-- ==== Sys2Proof/Laws/LastingD.lean ====
section
/-! SUPPORT. Each operation and each meaning keeps the lasting parts of the state (the queue, the fuses, the counts in flash), or
changes them as `Lasting.before` allows; part 4 of 6, in the order of the definitions. -/

namespace Sys2Proof.Machine
open Sys2Proof

@[simp] theorem State.modStk_lasting (i : Nat) (f : Stack → Stack) (s : State) : (State.modStk i f s).lasting = s.lasting := by
  unfold State.modStk; simp

@[simp] theorem State.grade_lasting (i : Nat) (s : State) : (State.grade i s).lasting = s.lasting := by
  unfold State.grade; simp

@[simp] theorem State.logRepair_lasting (i : Nat) (g : Nat) (s : State) : (State.logRepair i g s).lasting = s.lasting := by
  unfold State.logRepair; simp

@[simp] theorem State.hotLost_lasting (i : Nat) (s : State) : (State.hotLost i s).lasting = s.lasting := by
  unfold State.hotLost; simp

@[simp] theorem State.loseStack_lasting (i : Nat) (s : State) : (State.loseStack i s).lasting = s.lasting := by
  unfold State.loseStack; simp

@[simp] theorem State.erase_lasting (i : Nat) (g : Nat) (p : Nat) (s : State) : (State.erase i g p s).lasting = s.lasting := by
  unfold State.erase; simp

@[simp] theorem State.repairShows_lasting (action result i g p : Nat) (s : State) : (State.repairShows action result i g p
    s).lasting = s.lasting := by
  unfold State.repairShows
  rw [State.noteSet_lasting, lasting_mk, lasting_eta]

@[simp] theorem State.repairDone_lasting (action : Nat) (result : Nat) (i : Nat) (g : Nat) (p : Nat) (s : State) :
    (State.repairDone action result i g p s).lasting = s.lasting := by
  unfold State.repairDone; simp

@[simp] theorem execPinErase_lasting (t : Nat) (stack : Fin 32) (lg : Fin 32) (pin : Fin 19) (s : State) : outLasting
    (execPinErase t stack lg pin s) = some s.lasting := by
  unfold execPinErase; dsimp only; (repeat' split) <;> simp

@[simp] theorem execCorrectionWindowEnd_lasting (t : Nat) (stack : Fin 32) (s : State) : outLasting (execCorrectionWindowEnd t
    stack s) = some s.lasting := by
  unfold execCorrectionWindowEnd; simp

@[simp] theorem State.repairLag_lasting (ns : Nat) (s : State) : (State.repairLag ns s).lasting = s.lasting := by
  unfold State.repairLag; simp

@[simp] theorem State.steer_lasting (i : Nat) (g : Nat) (p : Nat) (retrained : Bool) (s : State) : (State.steer i g p
    retrained s).lasting = s.lasting := by
  unfold State.steer; simp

Work request →
Retype exactly the lines from the one containing "unfold State.hotLost; simp" through the last line of the records above, including both.

Finished task →
  unfold State.hotLost; simp

@[simp] theorem State.loseStack_lasting (i : Nat) (s : State) : (State.loseStack i s).lasting = s.lasting := by
  unfold State.loseStack; simp

@[simp] theorem State.erase_lasting (i : Nat) (g : Nat) (p : Nat) (s : State) : (State.erase i g p s).lasting = s.lasting := by
  unfold State.erase; simp

@[simp] theorem State.repairShows_lasting (action result i g p : Nat) (s : State) : (State.repairShows action result i g p
    s).lasting = s.lasting := by
  unfold State.repairShows
  rw [State.noteSet_lasting, lasting_mk, lasting_eta]

@[simp] theorem State.repairDone_lasting (action : Nat) (result : Nat) (i : Nat) (g : Nat) (p : Nat) (s : State) :
    (State.repairDone action result i g p s).lasting = s.lasting := by
  unfold State.repairDone; simp

@[simp] theorem execPinErase_lasting (t : Nat) (stack : Fin 32) (lg : Fin 32) (pin : Fin 19) (s : State) : outLasting
    (execPinErase t stack lg pin s) = some s.lasting := by
  unfold execPinErase; dsimp only; (repeat' split) <;> simp

@[simp] theorem execCorrectionWindowEnd_lasting (t : Nat) (stack : Fin 32) (s : State) : outLasting (execCorrectionWindowEnd t
    stack s) = some s.lasting := by
  unfold execCorrectionWindowEnd; simp

@[simp] theorem State.repairLag_lasting (ns : Nat) (s : State) : (State.repairLag ns s).lasting = s.lasting := by
  unfold State.repairLag; simp

@[simp] theorem State.steer_lasting (i : Nat) (g : Nat) (p : Nat) (retrained : Bool) (s : State) : (State.steer i g p
    retrained s).lasting = s.lasting := by
  unfold State.steer; simp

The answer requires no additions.